Real-time tracking#
SQLiteTracker provides a powerful and flexible way to track computational (e.g., Machine Learning) experiments using an SQLite database.
This tutorial demonstrates training a small network on the Fashion MNIST dataset and tracking the training and validation metrics in real time.

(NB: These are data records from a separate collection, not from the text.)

-- ==== Sys2Proof/Machine/Forming.lean ====
section
/-! DEFINITION. The values the blocks form anew at each change of their inputs: the desired drawer (R86), slot (R97) and lamp
(R22, R98) of each lane, the values after the LOCKDOWN override (R124), and the committed notes of each position (R17). The
reference keeps them in the records, so they stand in State; `State.reform` writes them, at the end of every step that can
change an input. The output lines, which follow the records at every moment, are functions of State. -/

namespace Sys2Proof.Machine

/-- Whether a number is that of a DISPENSE ticket with its lane lost flag set. -/
def State.laneLost (s : State) (n : Nat) : Bool :=
  match s.dispense n with
  | some d => d.laneLost
  | none => false

/-- The desired drawer value of a lane (R86): the first row that applies, by the last drawer report handed to the Dispense Engine
(R130). Row 1 comes before the sentence that a lane with a retract is desired LOCKED (DESIGN CHOICE, log entry 28). -/
def State.formDrawer (s : State) (l : Lane) : DrawerValue :=
  match s.presentations.get l with
  | some p =>
    if p.closeAsked ∧ (s.lane l).handedDrawer ≠ some .locked then .closing
    else if ¬ p.decided ∧ ¬ p.closeAsked ∧ (s.lane l).link = .online ∧ ¬ s.laneLost p.ticket ∧ ¬ s.alarms.lockdown then
      .unlocked
    else .locked
  | none => .locked

/-- Whether a ticket is an ENVELOPE ticket of a lane in AWAITING_ENVELOPE. -/
def Ticket.awaitsEnvelope (l : Lane) (t : Ticket) : Bool :=
  decide (t.lane = l)
    && match t.body with
       | .envelope e => decide (e.state = .awaitingEnvelope)
       | .dispense _ => false
       | .intake _ => false

/-- Whether a lane has an ENVELOPE ticket in AWAITING_ENVELOPE. -/
def State.awaitsEnvelope (s : State) (l : Lane) : Bool := s.tickets.any (Ticket.awaitsEnvelope l)

/-- Whether an idle slot is desired OPEN (R97). -/
def State.slotMayOpen (s : State) (l : Lane) : Bool :=
  s.wall.service && (s.awaitsEnvelope l || (s.params.autoEnvelope && s.hasFreeEntry)) && (s.lane l).binVerified
    && decide ((s.lane l).binCount < Config.binSize) && !s.alarms.lockdown && decide ((s.lane l).link ≠ .faulted)
    && !(s.lane l).unheard

/-- The desired slot value of a lane (R97). -/
def State.formSlot (s : State) (l : Lane) : SlotValue :=
  match (s.handlings.get l).state with
  | .capturing => .capture
  | .returning => .giveBack
  | .jammed => .closed
  | .idle => if s.slotMayOpen l then .opened else .closed

/-- Whether a ticket is an INTAKE ticket of a lane in COLLECTING. -/
def Ticket.collectsAt (l : Lane) (t : Ticket) : Bool :=
  decide (t.lane = l)
    && match t.body with
       | .intake k => decide (k.state = .collecting)
       | .dispense _ => false
       | .envelope _ => false

/-- The Deposit Unit's claim of the lamp value DEPOSIT (R98). -/
def State.claimsDeposit (s : State) (l : Lane) : Bool :=
  (s.awaitsEnvelope l && decide (s.formSlot l = .opened)) || decide ((s.handlings.get l).state = .capturing)
    || s.tickets.any (Ticket.collectsAt l)

/-- The desired lamp value of a lane (R22): the first row that applies. -/
def State.formLamp (s : State) (l : Lane) : Lamp :=
  if ¬ s.wall.service ∨ s.alarms.lockdown then .laneClosed
  else if s.formDrawer l = .unlocked then .take
  else if s.claimsDeposit l then .deposit
  else if (s.lane l).link = .online ∧ s.params.busyLevel ≤ s.pickQueue.length then .wait
  else .idle

/-- The effective drawer value (R124). -/
def State.overrideDrawer (s : State) (l : Lane) : DrawerValue :=
  if s.alarms.lockdown then
    if (s.lane l).repDrawer = some .opened then .closing else .locked
  else s.formDrawer l

/-- The effective slot value (R124). -/
def State.overrideSlot (s : State) (l : Lane) : SlotValue := if s.alarms.lockdown then .closed else s.formSlot l

/-- The formed values of one lane record. -/
def State.formLane (s : State) (l : Lane) (r : LaneRec) : LaneRec :=
  { r with desiredDrawer := s.formDrawer l, desiredSlot := s.formSlot l, desiredLamp := s.formLamp l,
           effDrawer := s.overrideDrawer l, effSlot := s.overrideSlot l }

/-- Every formed value written anew. -/
def State.reform (s : State) : State :=
  { s with lanes := s.lanes.mapWith s.formLane,
           slots := s.slots.mapWith fun p x => { x with committed := s.committedAt p } }

/-- Every formed value stands as its rule forms it. -/
def State.formed (s : State) : Bool := decide (s.reform = s)

/-! ### The output lines (pin summary, R35, R62, R64, R158, R173, R178) -/

/-- RDY is high while the port is READY (R173). -/
def State.rdyHigh (s : State) : Bool := decide (s.port.state = .ready)

/-- ATTN is high while the attention reason set holds any reason (R178). -/
def State.attnHigh (s : State) : Bool := s.reasons.any

/-- The DURESS line (R158). -/
def State.duressHigh (s : State) : Bool := s.alarms.duress

/-- The lockdown relay LKRLY (R158). -/
def State.relayEnergised (s : State) : Bool := s.alarms.lockdown

/-- The lock output of a position is driven open in ABSENT, REFUSED and UNLOCKED (R35). -/
def State.lockOpen (s : State) (p : Pos) : Bool :=
  match (s.slot p).state with
  | .absent | .refused | .unlocked => true
  | .identifying | .inService | .suspended | .releasePending => false

/-- The feed line of a position is driven in FEEDING for the position named (R62). -/
def State.feedDriven (s : State) (p : Pos) : Bool :=
  decide (s.picker.state = .feeding) && decide (s.picker.position = some p)

/-- The tag select lines: the position of the transfer in flight (R38). -/
def State.tagSelect (s : State) : Option Pos := s.tagLink.inFlight.map fun f => f.transfer.position

/-- The belt runs while the route is not FREE (R64). -/
def State.beltRuns (s : State) : Bool := decide (s.route ≠ .free)

/-- What the diverter lines name (R64, R82, R84, R91). -/
inductive Diverter
  | still
  | toDrawer (l : Lane)
  | fromDrawer (l : Lane)
  | reject
  deriving DecidableEq, Repr

/-- The diverter setting (R64). What the lines name while the route is FREE is not said: the model shows that they are not
moved (DESIGN CHOICE, log entry 27). -/
def State.diverter (s : State) : Diverter :=
  match s.route with
  | .free => .still
  | .delivering l _ _ _ => .toDrawer l
  | .retracting l _ _ _ => .fromDrawer l
  | .sweeping => .reject

/-- The setting of SGATE: the reject path in a running purge (R79), the route in a transport sweep (R91), and else as the last
note that passed the gauge was turned (R72). Where the gate stands at rest and in a delivery is not said (DESIGN CHOICE, log
entry 26). -/
def State.stagingGate (s : State) : StagingGate :=
  if s.staging.purge = .running then .toReject
  else
    match s.route with
    | .sweeping => .toRoute
    | .free | .delivering _ _ _ _ | .retracting _ _ _ _ => s.sgate

end Sys2Proof.Machine
end

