-- ==== Sys2Proof/WellFormed.lean ====
section
/-! DEFINITION. Which commands can be sent: a request whose arguments fit the fields of its frame (R186, R187, R190), and an event
that the lines can report. `exec` is total on every command; the encoding laws speak of the well-formed ones. -/

namespace Sys2Proof

/-- A number that fits k bytes. -/
def fits (k n : Nat) : Bool := decide (n < 256 ^ k)

/-- Segments whose fields fit a byte each. -/
def segmentsFit (segs : List SegmentArg) : Bool := segs.all fun g => fits 1 g.position && fits 1 g.notes

/-- An item whose fields fit, the run of a table item counted in one byte; an unnamed item's number names no parameter. -/
def ConfigItem.wellFormed : ConfigItem → Bool
  | .laneCount n => fits 1 n
  | .denominations first values => fits 1 first && fits 1 values.length && values.all (fits 2)
  | .classTable first classes => fits 1 first && fits 1 classes.length && classes.all (fits 1)
  | .sourceClasses first classes => fits 1 first && fits 1 classes.length && classes.all (fits 1)
  | .dualLimit n => fits 3 n
  | .approvalWindow n => fits 2 n
  | .takeTimeout n => fits 1 n
  | .lostLaneLimit n => fits 2 n
  | .quiesceTimeout n => fits 1 n
  | .periodicCount n => fits 1 n
  | .busyLevel n => fits 1 n
  | .maxRejects n => fits 1 n
  | .suspendThreshold n => fits 1 n
  | .lowLevel p n => fits 1 p && fits 2 n
  | .recycling n => fits 1 n
  | .autoEnvelope n => fits 1 n
  | .unnamed number => fits 1 number && decide (number = 0 ∨ 0x10 < number)

/-- Whether an item's number names no parameter. -/
def ConfigItem.isUnnamed : ConfigItem → Bool
  | .unnamed _ => true
  | .laneCount _ | .denominations .. | .classTable .. | .sourceClasses .. | .dualLimit _ | .approvalWindow _
  | .takeTimeout _ | .lostLaneLimit _ | .quiesceTimeout _ | .periodicCount _ | .busyLevel _ | .maxRejects _
  | .suspendThreshold _ | .lowLevel .. | .recycling _ | .autoEnvelope _ => false

/-- The items of a CONFIGURE payload: each well formed, and an unnamed one last, since its length is not known. -/
def itemsWellFormed : List ConfigItem → Bool
  | [] => true
  | [x] => x.wellFormed
  | x :: y :: ys => x.wellFormed && !x.isUnnamed && itemsWellFormed (y :: ys)

/-- The tries of a read that the line can report: at most three, each of at most 64 bytes. -/
def triesWellFormed (most : Nat) (tries : List TagTry) : Bool :=
  decide (1 ≤ tries.length ∧ tries.length ≤ most)
    && tries.all fun t =>
      match t with
      | some bytes => decide (bytes.length ≤ 64)
      | none => true

/-- Whether the bytes of a BAD_FRAME command are a request frame that steps 1 to 3 of R174 refuse. -/
def refusedFrame (partByte : Bool) (bytes : List Byte) : Bool :=
  match bytes with
  | [] => false
  | b :: _ =>
    decide (b ≠ 0)
      && match judgeFrame partByte bytes with
         | .request _ => false
         | .badFrame | .unknownRequest | .badShape => true

/-- A command that can be sent. -/
def Instr.wellFormed : Instr → Bool
  | .fullReset .. | .requestFrameBegin | .frameWhileActing | .responseRead _ => true
  | .badFrame partByte bytes => refusedFrame partByte bytes
  | .alarmAck source => fits 1 source
  | .alarmList start => fits 1 start
  | .amend ticket teller amount segments =>
    fits 2 ticket && fits 1 teller && fits 3 amount && decide (segments.length ≤ 26) && segmentsFit segments
  | .approve ticket teller => fits 2 ticket && fits 1 teller
  | .balanceRead | .configRead | .countPoint | .enterSetup | .identify | .readAttention | .resume | .startWall => true
  | .binEmptied lane teller => fits 1 lane && fits 1 teller
  | .binSet lane count => fits 1 lane && fits 1 count
  | .clearJam ticket outcome => fits 2 ticket && fits 1 outcome
  | .configure items =>
    !items.isEmpty && itemsWellFormed items && decide ((items.flatMap itemBytes).length ≤ 60)
  | .intakeBegin ticket => fits 2 ticket
  | .intakeFinish ticket => fits 2 ticket
  | .laneQuery lane => fits 1 lane
  | .laneRestart lane => fits 1 lane
  | .list start => fits 2 start
  | .lookup ticket => fits 2 ticket
  | .openDispense teller lane amount segments =>
    fits 1 teller && fits 1 lane && fits 3 amount && decide (segments.length ≤ 27) && segmentsFit segments
  | .openEnvelope teller lane => fits 1 teller && fits 1 lane
  | .openIntake teller lane => fits 1 teller && fits 1 lane
  | .positionQuery target => fits 1 target
  | .positionReinstate position => fits 1 position
  | .positionRelease position teller => fits 1 position && fits 1 teller
  | .resolve ticket delivered teller => fits 2 ticket && fits 1 delivered && fits 1 teller
  | .settle ticket => fits 2 ticket
  | .vaultEmptied vault teller => fits 1 vault && fits 1 teller
  | .void ticket => fits 2 ticket
  | .dualApprovalExpiry _ | .approvalWindowExpiry _ | .takeTimerExpiry _ | .lostLaneTimerExpiry _ | .quiesceTimerExpiry
  | .ticketSelection | .pickerResume | .gaugeResult .. | .pickMissTimeout | .purgeBegin | .purgeCompletion _
  | .retractPromotion | .deliveryGrant | .deliveryArrival | .retractGrant | .retractCompletion _ | .sweepBegin
  | .sweepCompletion _ | .quietFound | .cassetteInsertion _ | .cassetteRemoval _ | .vaultPresenceChange ..
  | .escrowEvent _ | .notePlaced | .inputSample _ | .syncSlot _ | .laneSlot .. | .frameEnd => true
  | .identityReadEnd tries => triesWellFormed 3 tries
  | .tagWriteEnd tries => triesWellFormed 2 tries

end Sys2Proof
end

We would also see how you can query the tracked metrics while training is ongoing and visualize the metrics vs. epoch plots.
Create the experiment tracker#
Show code cell content
from pathlib import Path
db = Path("nn_experiments.db")
if db.exists():
db.unlink()
from sklearn_evaluation import SQLiteTracker
tracker = SQLiteTracker("nn_experiments.db")
experiment = tracker.new_experiment()
uuid = experiment.uuid
MNIST Dataset#
Fashion-MNIST is a dataset of Zalando’s article images—consisting of a training set of 60,000 examples and a test set of 10,000 examples. Each example is a 28x28 grayscale image, associated with a label from 10 classes.
import tensorflow as tf
fashion_mnist = tf.keras.datasets.fashion_mnist
(train_images, train_labels), (test_images, test_labels) = fashion_mnist.load_data()
Show code cell output
2023-04-11 16:51:39.955653: I tensorflow/core/platform/cpu_feature_guard.cc:193] This TensorFlow binary is optimized with oneAPI Deep Neural Network Library (oneDNN) to use the following CPU instructions in performance-critical operations: SSE4.1 SSE4.2 AVX AVX2 AVX512F FMA
To enable them in other operations, rebuild TensorFlow with the appropriate compiler flags.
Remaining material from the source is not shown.